The nursing exams use computer-based, multiple-choice questions and the tests are variable-length, adaptive tests. That is, all candidates are asked a minimum number of questions, but the programme gives the candidates different questions to answer according to their success in answering previous questions. This builds a greater certainty into the exam because, where there is uncertainty, the programme will ask more questions of the candidate. The accounting exams are of a similar type and the assessment agency provides a range of uncertainty information. The candidate reports contain a statement about possible sources of measurement error, and confidence bands are used to emphasise the role of measurement imprecision. The medical exams also publish a great deal of psychometric information and examinees are provided with diagnostic information with confidence bands.

The researchers looked at tests for prospective teachers developed by NES and Pearson. They found that little technical information was made available about these tests either in manuals or reports for candidates. Reports are written for the states involved, but these are not made public. The law licensure exams that were looked at also did not make technical information about the tests public, but only published material which informed candidates about the content of the examinations.

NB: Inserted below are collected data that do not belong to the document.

/-- A command is gone and its status entry shows how it ended (R273, R277): an aborted one as CANCELLED. -/
def Retired (u t : State) (k : Cmd) (code : Nat) (inh : Bool) (state progress : Nat) : Prop :=
  (∀ c, c ∈ t.cmds ↔ c ∈ u.cmds ∧ ¬c.same k) ∧
  StatusIs u t k ((if k.aborted then 6 * 2 ^ 32 else code * 2 ^ 40 + (if inh then 2 ^ 39 else 0) + state * 2 ^ 32) +
    min progress (2 ^ 32 - 1)) ∧ OnlyStatus u t k.isTrig

/-- The slot that a fill armed, where it still holds that fill, becomes `f` of what it was (R205, R206). -/
def SlotEnds (u t : State) (k : Cmd) (f : TileEnt → TileEnt → Prop) : Prop :=
  ∀ i, k.slot = some i → u.lives k = true → (u.tile (coreOf k.ctx) i).cid = k.cid →
    (u.tile (coreOf k.ctx) i).inflight = true → f (u.tile (coreOf k.ctx) i) (t.tile (coreOf k.ctx) i)

/-- A command retires DONE: its slot is READY, and no byte of memory changes. -/
def EndsDone (u t : State) (k : Cmd) (progress : Nat) : Prop :=
  Retired u t k 0 false 4 progress ∧ SameBytes u t ∧
  SlotEnds u t k (fun e f => f.state = .ready ∧ f.inflight = false ∧ f.faulted = false ∧ f.fcode = 0 ∧ f.mass = e.mass) ∧
  t = { u with
    cmds := t.cmds
    ctxs := t.ctxs
    tasks := t.tasks
    spills := t.spills
    cores := t.cores }

/-- A command itself meets `TABLE_STRUCTURE`, which ends its pen's work, unless later bundles consume what it brings and
raise its fault (R437). -/
def Cmd.endsPen (k : Cmd) (f : FailAt) (inh : Bool) : Prop :=
  inh = false ∧ f.code = Code.tableStructure.num ∧ k.slot = none ∧ k.kind ≠ .hctld ∧ k.kind ≠ .kv 8

/-- What the failure of a command does (R274, R276, R286): its slot is READY and faulted, and an operation of the transform
unit gives its code and id in its result ports, with RAMAX 0 for one that does not quantise; a deferred one posts a record of
source 5, or counts it as lost where its queue has no room. -/
def FailedAlone (u t : State) (k : Cmd) (f : FailAt) (kv inh : Bool) (progress : Nat) : Prop :=
  Retired u t k f.code inh 5 progress ∧
  (k.isTrig = true → ∀ q n, sfind u.tasks k.task = some q → q.st = .on n →
    (t.ctx n).port 0x80 = BitVec.ofNat 64 f.code ∧ (t.ctx n).port 0x83 = BitVec.ofNat 64 k.cid.toNat ∧
    (k.kind ≠ .trig 0x41 → k.kind ≠ .trig 0x42 → (t.ctx n).port 0x82 = 0)) ∧
  SlotEnds u t k (fun _ g => g.state = .ready ∧ g.inflight = false ∧ g.faulted = true ∧ g.fcode = BitVec.ofNat 8 f.code) ∧
  (k.deferred = false → SameBytes u t ∧ t.seq = u.seq) ∧
  (k.deferred = true → t.seq = u.seq + 1 ∧
    ((u.pen k.pen).fqOpen = true → Recorded u t k.pen (u.cmdRecord k f kv).words) ∧
    ((u.pen k.pen).fqOpen = false → (t.pen k.pen).fqLost = satInc (u.pen k.pen).fqLost))

/-- A command retires FAILED (R274, R276), and ends its pen's work where it has met `TABLE_STRUCTURE` (R437). -/
def EndsFailed (u t : State) (k : Cmd) (f : FailAt) (kv inh : Bool) (progress : Nat) : Prop :=
  (k.endsPen f inh → (t.pen k.pen).root.getLsbD 0 = false ∧ ∀ c ∈ t.cmds, ¬c.same k) ∧
  (¬k.endsPen f inh → FailedAlone u t k f kv inh progress)

/-- A command changes where it stands, and no byte of memory does. -/
def CmdBecomes (u t : State) (k : Cmd) (f : Cmd → Cmd → Prop) : Prop :=
  SameBytes u t ∧ OnlyStatus u t false ∧ (∀ c ∈ u.cmds, ¬c.same k → c ∈ t.cmds) ∧
  (∀ c ∈ u.cmds, c.same k → ∃ d ∈ t.cmds, f c d)

/-- The state in which a step of a unit runs that budgets admit as a whole: its HBM requests are noted (R394, R396). -/
def State.tallied (s : State) : State := { s with tally := some [] }

/-- Budgets admit every access that a step makes, `paid` of them before (R394, R396): no budget of its activity or of a pen
that it asks for holds one that is left. -/
def State.Admits {α : Type} (s : State) (kind sel paid : Nat) (f : State → α × State) : Prop :=
  s.tally = none ∧ ∃ r t, s.metered kind sel true paid f = (.ok r, t)

/-- A command is about to take its step. -/
def State.unpaid (s : State) (k : Cmd) : State := s.updCmd k (fun c => { c with paid := 0 })

/-- Budgets admit a step `f` of a command as a whole (R396). -/
def State.Pays (s : State) (k : Cmd) (kind sel : Nat) (f : State → State) : Prop :=
  s.Admits kind sel k.paid (fun s => ((), f (s.unpaid k)))

/-- Nothing differs but how much of a unit's next step budgets have admitted (R396). -/
def OnlyPaid (s t : State) : Prop := t = { s with paidBy := t.paidBy }

/-- Nothing differs but that, and what HBM requests leave. -/
def OnlyAsked (s t : State) : Prop := ∃ u, Charged s u ∧ OnlyPaid u t

/-- One context becomes `c`; nothing else of the part changes. -/
def CtxIs (s t : State) (n : Nat) (c : Ctx) : Prop :=
  (∀ k, t.ctx k = if k = n then c else s.ctx k) ∧ t = { s with ctxs := t.ctxs } ∧ SameBytes s t

/-- A parked `waita` ends with a reason, and its context's monitors are gone (R257, R258). -/
def WaitaEnds (s t : State) (n why : Nat) : Prop :=
  (∀ k, t.ctx k = if k = n then { s.ctx n with
      st := .ready
      ans := { (s.ctx n).ans with wake := some why } }
    else s.ctx k) ∧
  (∀ m ∈ (t.cluster (n / 32)).mons, m.ctx ≠ n) ∧ (∀ k ≠ n / 32, t.cluster k = s.cluster k) ∧
  t = { s with
    ctxs := t.ctxs
    clusters := t.clusters } ∧ SameBytes s t

/-- The guard of a syllable (R24); the slots of a horizontal control word and X16 have the wide guard (R39). -/
def guardOf (i : Instr) : Option (BitVec 4) :=
  match i with
  | .region o | .commit o | .lpop o | .yield o | .tlbshPen o | .tlbshPenG o | .texit o | .nop o => some o.g
  | .ret o | .jr o | .tclr o | .barArrReg o | .barWaitReg o | .barSyncReg o | .jraise o => some o.g
  | .twait o | .tlbshRange o | .tset o | .mcwin o | .barInitReg o => some o.g
  | .br o | .call o => some o.g
  | .brX o => some o.g
  | .loop o => some o.g
  | .loopi o => some o.g
  | .brv o | .brvAny o | .brvAll o => some o.g
  | .trap o | .sys o => some o.g
  | .add o | .sub o | .and_ o | .or_ o | .xor o | .andn o | .shl o | .shr o | .sra o | .rot o | .min o
    | .max o | .minu o | .maxu o | .mul o | .mulh o | .mulhu o | .div o | .divu o | .rem o | .remu o | .bfx o
    | .bfi o | .fadd o | .fmul o | .ffma o | .vldDevice o | .vldScratchpad o | .vstDevice o | .vstScratchpad o
    | .vldsDevice o | .vldsScratchpad o | .vgatherDevice o | .vgatherScratchpad o | .vscatterDevice o
    | .vscatterScratchpad o | .waita o | .tread o | .pop o | .popTry o => some o.g
  | .sel o => some o.g
  | .clz o | .ctz o | .popc o | .extB o | .extH o | .extW o | .extBu o | .extHu o | .extWu o | .tlook o
    | .xwait o | .xpoll o | .tget o => some o.g
  | .addi o | .andi o | .ori o | .xori o | .shli o | .shri o | .srai o => some o.g
  | .lui o | .addpc o => some o.g
  | .cmp o | .cmpi o | .fcmp o => some o.g
  | .tbit o => some o.g
  | .pmov o | .pmovN o => some o.g
  | .pmovGet o | .pmovSet o => some o.g
  | .mfsr o | .mtsr o | .erd o | .ewr o => some o.g
  | .fcvt o => some o.g
  | .ld o | .st o => some o.g
  | .ldAcq o | .stRel o => some o.g
  | .vmvx o | .vmxv o | .vbx o => some o.g
  | .mldDevice o | .mldScratchpad o | .mstDevice o | .mstScratchpad o => some o.g
  | .cfl o | .cinv o | .cpf o | .cwb o => some o.g
  | .atom o | .atomF o | .cas o => some o.g
  | .fence o => some o.g
  | .rdef o => some o.g
  | .radv o | .padv o => some o.g
  | .rcnt o => some o.g
  | .xfer o | .xferQ1 o | .kvres o | .kvapp o | .kvfork o | .kvfree o | .kvcommit o | .kvtrunc o | .kvq o
    | .kvclass o | .kvatt o | .kvdemote o | .kvpromote o | .kvexport o | .kvimport o | .smpost o | .hctld o
    | .qpush o => some o.g
  | .tmov o => some o.g
  | .conv o | .qfp8 o | .qmx4 o | .cmpr o | .expd o | .csum o => some o.g
  | .publish o => some o.g
  | .barInitImm o => some o.g
  | .barArrImm o | .barWaitImm o | .barSyncImm o => some o.g
  | _ => none

/-- The operations run by their own meanings, one after another, and each has its effect: none waits or faults. -/
def Ran : List SlotOp → State → State → Prop
  | [], s, t => t = s
  | o :: r, s, t => ∃ w,
      exec o.instr { s with issue := { s.issue with
        slot := o.slot
        status := .ok
        post := none } } = .next w ∧
      w.issue.status = .ok ∧ Ran r w t

/-- The step from `s` is the cycle of a context's cluster in which that context issues alone and leaves `v`: the merge
stage clears the marks of the core's contexts, and what ends a cycle of the cluster follows. -/
def CycleLeaves (s : State) (ctx : Nat) (v : State) : Prop :=
  ∃ u : State, step s = .next (u.endCycle (ctx / 32)) ∧
    u = { v with
      issue := Issue.none
      ctxs := u.ctxs
      cores := u.cores } ∧
    (∀ n, u.ctx n = if n / 2 = ctx / 2 then { v.ctx n with
        denial := 0
        sole := false
        yielded := (v.ctx n).yielded && !(s.ctx n).yielded } else v.ctx n) ∧
    (∀ k, u.core k = { v.core k with sfuPassed := (u.core k).sfuPassed })


/-- The width of a word of each kind (R22, R34, R54). -/
def wordWidth : WordKind → Nat
  | .syllable | .sfu | .logit => 32
  | .beat => 16
  | .scale => 24
  | .vector => 48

6. Levels of transparency in the US

Generally the report concludes that the level of transparency in the US is greater for educational tests than for licensure tests. It is greater also for objective tests than for those which require more marker judgement, and there is more information given for larger-scale exams than smaller ones.

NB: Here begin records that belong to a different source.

/-! ### The I/O die: budgets, HBM, links, registers, firmware, mailboxes -/

/-- R235, R394 to R399, R403, R404, R408 to R410, R423: period boundaries, refresh management, flits, inbound
requests, uncorrectable errors and register writes. A boundary empties the charge; a due row closes and holds its
bank, which serves what has waited when its hold ends; a flit with a wrong length, crc or number is dropped and asked
for, one for another package goes on, an acknowledgement retires what it completes; a downed link's flits go to its
sibling, and a link whose controller is updated takes none; a request is served by the first window that lets it in,
waits for the budget of its pen, or is answered `PERMISSION`; bad data gives `MACHINE_CHECK` at what consumes it, or
rolls a controller back; a direct write reaches only what takes one. The model's choices here: assumption log 9, 11,
60, 61, 62, 84, 98. -/
def Obligations.IoEvents : Prop :=
  ∀ (s : State),
    let stays (i : Instr) : Prop := Completes i s (fun t => t = s)
    -- budgets and HBM
    (∀ n, let b := s.budget n
      Completes (.budgetPeriodBoundary n) s (fun t => t = { s with budgets := t.budgets } ∧ ∀ k, t.budget k = if k = n then { b with
          used := 0
          heldNow := false
          sel := b.nextSel
          period := b.nextPeriod
          amount := b.nextAmount }
        else s.budget k)) ∧
    (∀ stack bank row, let key := stack * 2 ^ 16 + bank
      let b := sget Bank.reset s.banks key
      let becomes (i : Instr) (P : Bank → Prop) : Prop := Completes i s (fun t => t = { s with banks := t.banks } ∧
        (∀ k ≠ key, sget Bank.reset t.banks k = sget Bank.reset s.banks k) ∧ P (sget Bank.reset t.banks key))
      let zeroed (c : List (Nat × Nat)) : Prop := ∀ r, sget 0 c r = if r = row then 0 else sget 0 b.counts r
      (row ∉ b.due ∨ b.hold = true → stays (.rfmIssue stack bank row)) ∧
      (row ∈ b.due → b.hold = false → becomes (.rfmIssue stack bank row) (fun c => c.hold = true ∧ zeroed c.counts ∧
        c.due = b.due.erase row ∧ c.row = if b.row = some row then none else b.row)) ∧
      -- a bank whose hold ends serves what has waited, in order
      (b.queue = [] → Completes (.rfmHoldEnd stack bank) s (fun t => t = { s with
          banks := t.banks
          rfms := t.rfms } ∧ (∀ k ≠ key, sget Bank.reset t.banks k = sget Bank.reset s.banks k) ∧
        sget Bank.reset t.banks key = { b with hold := false } ∧ (t.rfm stack).thr = (s.rfm stack).thr ∧
        (t.rfm stack).alerts = min (s.rfm stack).alerts (2 ^ 32 - 1) ∧ ∀ k ≠ stack, t.rfm k = s.rfm k)) ∧
      (∀ r, b.queue = [r] → b.row = none → Completes (.rfmHoldEnd stack bank) s (fun t =>
        let c := sget Bank.reset t.banks key
        let thr := (s.rfm stack).thr
        let m := sget 0 b.counts r + 1
        c.row = some r ∧ c.hold = false ∧ c.queue = [] ∧ sget 0 c.counts r = (if thr ≤ m then 0 else m) ∧
        c.due = b.due ++ (if thr ≤ m then [r] else []) ∧
        (t.rfm stack).alerts = (if thr ≤ m then min ((s.rfm stack).alerts + 1) (2 ^ 32 - 1)
          else min (s.rfm stack).alerts (2 ^ 32 - 1)) ∧ (t.rfm stack).thr = thr)) ∧
      becomes (.periodicRefresh stack bank row) (fun c => zeroed c.counts ∧ c = { b with counts := c.counts })) ∧
    -- flits
    (∀ n (f : List Byte), let l := s.link n
      let h := ofBytes (f.take 8)
      let good : Prop := f.length = 256 ∧ ofBytes ((f.drop 248).take 4) = crc32c (f.take 248) ∧ h % 2 ^ 16 = l.rxSeq
      let kind := h / 2 ^ 28 % 2 ^ 4
      let cls := h / 2 ^ 24 % 2 ^ 4
      let becomes (i : Instr) (P : Link → Prop) : Prop := Completes i s (fun t => t = { s with links := t.links } ∧
        (∀ k ≠ n, t.link k = s.link k) ∧ P (t.link n))
      (l.up = false ∨ s.updating (2 + n) = true → stays (.flitReceived n f)) ∧
      (l.up = true → s.updating (2 + n) = false →
        (¬good → becomes (.flitReceived n f) (fun m => m = { l with
          asked := some l.rxSeq
          askSent := false })) ∧
        (good → 3 ≤ kind ∨ 5 ≤ cls → becomes (.flitReceived n f) (fun m => m = { l with
          rxSeq := (l.rxSeq + 1) % 2 ^ 16
          asked := none
          askSent := false })) ∧
        (good → kind ≤ 2 → cls < 5 →
          let ack := h / 2 ^ 48 % 2 ^ 16
          let payload := (f.drop 8).take 240
          let dst := (Config.flitDst payload).toNat
          let i := Instr.flitReceived n f
          Completes i s (fun t => let m := t.link n
            (∀ k ≠ n, t.link k = s.link k) ∧ ((∀ x ∈ l.replay, x.msg.bind Outbound.tag = none) → t = { s with
              links := t.links
              outbox := t.outbox }) ∧
            -- a payload for another package goes on
            t.outbox = s.outbox ++ (if kind = 0 ∧ cls < 4 ∧ dst ≠ s.pkg then [.transit cls dst (n / 2 ^^^ 1) payload] else []) ∧
            m.rxSeq = (l.rxSeq + 1) % 2 ^ 16 ∧ m.asked = none ∧ m.askSent = false ∧ m.txSeq = l.txSeq ∧ m.up = true ∧
            (∀ c, sget 0 m.credits c = sget 0 l.credits c + (if c = h / 2 ^ 44 % 2 ^ 4 then h / 2 ^ 32 % 2 ^ 12 else 0)) ∧
            (∀ c, sget 0 m.owed c = sget 0 l.owed c + (if kind = 0 ∧ cls < 4 ∧ c = cls then 1 else 0)) ∧
            (kind ≠ 2 → ∀ pre x post, l.replay = pre ++ x :: post → x.seq = ack → (∀ y ∈ pre, y.seq ≠ ack) →
              m.replay = post ∧ m.tries = 0) ∧
            -- a replay request names the flit after the last one taken
            (kind = 2 → (∀ y ∈ l.replay, y.seq ≠ ack) → ∀ x post, l.replay = x :: post → x.seq = (ack + 1) % 2 ^ 16 →
              m.replay = l.replay ∧ m.resend = l.replay.map Flit.data ∧ m.tries = l.tries + 1)) ∧
          -- the last flit of a send of a command, acknowledged by the receiving package or by one on its way (R407)
          (∀ x c y, kind ≠ 2 → l.replay = [x] → x.seq = ack → x.msg.bind Outbound.tag = some c →
            s.sents.find? (fun z => z.task == c.1 && z.cid == c.2.1) = some y →
            (c.2.2 ≠ some (neighbour s.pkg (n / 2)) → Completes i s (fun t => t.cmds = s.cmds ∧
              t.sents = s.sents.map (fun z => if z.task = y.task ∧ z.cid = y.cid then { z with linked := z.linked + 1 } else z))) ∧
            (∀ k, c.2.2 = some (neighbour s.pkg (n / 2)) → y.left = 1 → s.sentCmd y = some k → k.concluded = true →
              (∀ z ∈ s.sents, z ≠ y → ¬(z.task = y.task ∧ z.cid = y.cid)) → Completes i s (fun t => ∀ d ∈ t.cmds, ¬d.same k))))) ∧
      (∀ seq, (∀ x ∈ l.replay, x.seq ≠ seq) → becomes (.replayRequest n seq) (fun m => m = l)) ∧
      (∀ seq, s.updating (2 + n) = true → stays (.replayRequest n seq)) ∧
      (∀ seq pre x post, s.updating (2 + n) = false → l.replay = pre ++ x :: post → x.seq = seq → (∀ y ∈ pre, y.seq ≠ seq) →
        Completes (.replayRequest n seq) s (fun t => t.link n = { l with
            replay := x :: post
            resend := (x :: post).map Flit.data
            tries := if pre = [] then l.tries + 1 else 1 } ∧
          (∀ k ≠ n, t.link k = s.link k) ∧ ((∀ y ∈ pre, y.msg.bind Outbound.tag = none) → t = { s with links := t.links }))) ∧
      -- after 16 failed replays of one flit, which its seventeenth request shows
      (l.up = false ∨ l.tries ≤ 16 → stays (.linkDown n)) ∧
      (l.up = true → 16 < l.tries →
        let left := l.replay.filterMap Flit.msg ++ l.moved
        let sib := s.link (n ^^^ 1)
        Completes (.linkDown n) s (fun t => (t.link n).up = false ∧ (t.link n).replay = [] ∧ (t.link n).moved = [] ∧
          (∀ k, k ≠ n → k ≠ n ^^^ 1 → t.link k = s.link k) ∧
          (sib.up = true → t.link (n ^^^ 1) = { sib with moved := sib.moved ++ left } ∧ t = { s with links := t.links }) ∧
          (sib.up = false → t.link (n ^^^ 1) = sib ∧ t = { s with
            links := t.links
            outbox := left ++ s.outbox })))) ∧
    -- inbound requests
    (∀ rq : Inbound,
      let out (v code : Nat) : List Outbound := if rq.host then s.outbox else s.outbox ++ [.response rq.src v code]
      let i := Instr.inboundRequest rq
      let own : Prop := rq.host = true ∧ (tierOf rq.pa = some 3 ∨ tierOf rq.pa = some 1)
      -- what the host writes in its own memory, and another host in far memory
      (own → (∀ l, rq.kind = .write l → rq.pa + l.length ≤ 2 ^ 52 → (∀ j ≤ l.length, s.home (rq.pa + j) = rq.pa + j) →
          Completes i s (fun t => SameBytesBut s t rq.pa l.length ∧ t.outbox = s.outbox ∧
            ∀ j < l.length, t.physRead (rq.pa + j) 1 = (l.getD j 0).toNat)) ∧
        ((∀ l, rq.kind ≠ .write l) → stays i)) ∧
      (¬own → (∀ k < 16, (s.ioWin k).admits rq = false) → Completes i s (fun t => t = { s with outbox := out 0 0x21 })) ∧
      (¬own → ∀ k < 16, (s.ioWin k).admits rq = true → (∀ j < k, (s.ioWin j).admits rq = false) →
        let pen := (s.ioWin k).map.toNat / 2 ^ 55 % 2 ^ 6
        let before : Prop := ∃ q ∈ s.inq, s.admitted q = some pen
        -- it waits behind those of its pen, and where a budget of the pen holds it
        (before → Completes i s (fun t => t = { s with inq := s.inq ++ [rq] })) ∧
        let v : State := { s with inq := s.inq ++ [rq] }
        let pays : Prop := v.Admits 0 0 (sget 0 s.paidBy pen) (fun s =>
          ((), ({ s with inq := s.inq.erase rq }).serve pen rq))
        (¬before → s.tally = none → ¬pays → Completes i s (OnlyAsked v)) ∧
        (¬before → pays →
          (∀ n, rq.kind = .read n → Completes i s (fun t => SameBytes s t ∧ t.outbox = out (s.physRead rq.pa n) 0)) ∧
          (∀ l, rq.kind = .write l → Completes i s (fun t => SameBytesBut s t rq.pa l.length ∧ t.outbox = out 0 0 ∧
            ∀ j < l.length, t.physRead (rq.pa + j) 1 = (l.getD j 0).toNat)) ∧
          (∀ op n a r, rq.kind = .atomic op n a r → Completes i s (fun t => SameBytesBut s t rq.pa n ∧
            t.outbox = out (s.physRead rq.pa n) 0 ∧ t.physRead rq.pa n = atomFn op n (s.physRead rq.pa n) a % 256 ^ n)) ∧
          (∀ n cmp new, rq.kind = .cas n cmp new → Completes i s (fun t => SameBytesBut s t rq.pa n ∧
            t.outbox = out (s.physRead rq.pa n) 0 ∧ t.physRead rq.pa n =
              if s.physRead rq.pa n = cmp % 2 ^ (8 * n) then new % 256 ^ n else s.physRead rq.pa n))))) ∧
    -- uncorrectable errors
    (∀ (n pa : Nat), let c := s.ctx n
      (c.st ≠ .ready → stays (.uncorrectableError (.context n) pa)) ∧
      (c.st = .ready → ∀ k, sfind s.tasks c.task = some k → k.st = .on n → k.gang = 0 →
        Completes (.uncorrectableError (.context n) pa) s (fun t => sfind t.tasks c.task = none ∧ (t.ctx n).st = .idle ∧
          t.issue = s.issue)) ∧
      -- a command that runs; a groom's request, which ends at the groom's next step; an inbound request
      (∀ cid k, s.cmd n (BitVec.ofNat 16 cid) = some k →
        let i := Instr.uncorrectableError (.command n cid) pa
        let hits : Prop := k.st = .running ∧ k.kind ≠ .smpost ∧ k.fail = none
        let later : Prop := k.kind = .kv 8 ∨ k.kind = .hctld
        (¬hits → stays i) ∧
        (hits → later → Completes i s (fun t => t.seq = s.seq + 1 ∧ ∃ d ∈ t.cmds, d.same k ∧
          d.fail.map FailAt.code = some 0x70)) ∧
        (hits → ¬later → (∀ op, k.kind ≠ .tier op) →
          Completes i s (EndsFailed (s.logEvent .machineCheck n k.pen [pa]) · k ⟨0x70, pa, 0, 0⟩ false false 0)) ∧
        (hits → (∃ op, k.kind = .tier op) → Completes i s (fun t => ∀ d ∈ t.cmds, ¬d.same k))) ∧
      (∀ r, (s.groom n).run = some r →
        (r.fail.isSome → stays (.uncorrectableError (.groom n) pa)) ∧
        (r.fail = none → Completes (.uncorrectableError (.groom n) pa) s (fun t => t.seq = s.seq + 1 ∧ t.cmds = s.cmds ∧
          ∀ k, t.groom k = if k = n then { s.groom n with
            run := some { r with fail := some (.machineCheck, r.prog + 4 * r.ix) } } else s.groom k))) ∧
      (∀ rq : Inbound, rq.host = false → Completes (.uncorrectableError (.inbound rq) pa) s (fun t => t.outbox = s.outbox ++
        [.response rq.src 0 (if (List.range 16).any (fun k => (s.ioWin k).admits rq) then 0x70 else 0x21)])) ∧
      (fwIndex n = false ∨ (s.fw n).state = 5 → stays (.uncorrectableError (.controller n) pa)) ∧
      (fwIndex n = true → (s.fw n).state ≠ 5 → Completes (.uncorrectableError (.controller n) pa) s (fun t =>
        t.fw n = { s.fw n with
          heldWrites := []
          heldMsgs := []
          fail := true
          state := 4
          asked := false } ∧ t.seq = s.seq + 2 ∧ ∀ k ≠ n, t.fw k = s.fw k))) ∧
    -- register writes
    (∀ (pen off : Nat) (v : Word), let i := Instr.registerWrite pen off v
      let p := s.pen pen
      let sets (q : Pen) : Prop := Completes i s (fun t => t = { s with pens := t.pens } ∧
        ∀ k, t.pen k = if k = pen then q else s.pen k)
      (off % 8 ≠ 0 → stays i) ∧
      (pen < 64 →
        (2 ^ 16 ≤ off → off % 8 = 0 → stays i) ∧
        -- an update of the management controller holds the registers of R225
        (s.updating 0 = true → off < 0x30 → off % 8 = 0 → Completes i s (fun t =>
          t = { s with penQ := s.penQ ++ [(pen, off, v)] })) ∧
        (s.updating 0 = false → off < 0x30 → off % 8 = 0 → Completes i s (fun t => t.penQ = [])) ∧
        (s.updating 0 = false → s.penQ = [] →
          (off = 0x00 → sets { p with root := v &&& 0xFFFFFFFFFC001 }) ∧
          (off = 0x08 → sets { p with fqBase := v &&& 0xFFFFFFFFFFF80 }) ∧
          (off = 0x10 → sets { p with fqCtl := v &&& 0x1F }) ∧ (off = 0x18 → sets { p with fqHead := v.setWidth 32 }) ∧
          (off = 0x20 → sets p) ∧ (off = 0x28 → sets { p with fqLost := v.setWidth 32 })) ∧
        (off = 0x40 → sets { p with kvsBase := v &&& 0xFFFFFFFFFF000 }) ∧ (off = 0x48 → sets { p with kvsLsize := v &&& 0x1F }) ∧
        (off = 0x50 → sets { p with tbBase := v &&& 0xFFFFFFFFFFFC0 }) ∧ (off = 0x58 → sets { p with tbLsize := v &&& 0x1F }) ∧
        (off = 0x60 → sets { p with svBase := v &&& 0xFFFFFFFFFF000 }) ∧ (off = 0x68 → sets { p with svCtl := v &&& 0xFFFFFFFF }) ∧
        -- what the driver reads there
        (off = 0x00 → s.penRead pen off = p.root) ∧ (off = 0x08 → s.penRead pen off = p.fqBase) ∧
        (off = 0x10 → s.penRead pen off = p.fqCtl) ∧ (off = 0x18 → s.penRead pen off = p.fqHead.setWidth 64) ∧
        (off = 0x20 → s.penRead pen off = p.fqTail.setWidth 64) ∧ (off = 0x28 → s.penRead pen off = p.fqLost.setWidth 64) ∧
        (off = 0x40 → s.penRead pen off = p.kvsBase) ∧ (off = 0x48 → s.penRead pen off = p.kvsLsize) ∧
        (off = 0x50 → s.penRead pen off = p.tbBase) ∧ (off = 0x58 → s.penRead pen off = p.tbLsize) ∧
        (off = 0x60 → s.penRead pen off = p.svBase) ∧ (off = 0x68 → s.penRead pen off = p.svCtl) ∧
        (off % 8 ≠ 0 ∨ 0x3000 ≤ off → s.penRead pen off = 0) ∧
        (∀ k < 64, off = 0x8000 + 8 * k → ∀ t, exec (.notify pen k v) s = .next t → Completes i s (fun u => u = t))) ∧
      (64 ≤ pen → off % 8 = 0 →
        (off = 0x6010 → Completes i s (fun t => t = { s with evl := { s.evl with head := v.setWidth 32 } })) ∧
        (off = 0x1000 → (s.mbx 0).busy = true → Completes i s (fun t => (∀ k, t.mbx k = s.mbx k) ∧ t = { s with mbxs := t.mbxs })) ∧
        (off = 0x1000 → (s.mbx 0).busy = false → v.toNat % 2 ^ 16 ∈ mbxOps → Completes i s (fun t =>
          t.mbx 0 = { s.mbx 0 with
            cmd := v.setWidth 16
            busy := true } ∧ t = { s with mbxs := t.mbxs })) ∧
        (∀ k < 8, off = 0x1010 + 8 * k → Completes i s (fun t => (t.mbx 0).arg k = v.toNat ∧ t = { s with mbxs := t.mbxs })) ∧
        (off < 0x1000 ∨ (0x3000 ≤ off ∧ off ≠ 0x6010) → stays i)))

On the methods by which information about the imprecision of scores and grades might be given, the report mentions graphical score bands, with ranges within which scores would fall if the testing were replicated, and with statements that appear at the bottom of score reports explaining the concept of measurement imprecision. Sometimes it is reported to students that score imprecision might result from, for example, the sampling of test items used on a given day, the impact of guessing, or how they might be feeling on a particular day. Imprecision due to the subjectivity of scoring constructed-response items is almost always reported in technical manuals. Imprecision associated with the setting of performance standards (i.e. cut scores) is also usually reported in technical manuals. Generally, interpretive guides caution against over-interpreting test scores because of measurement error.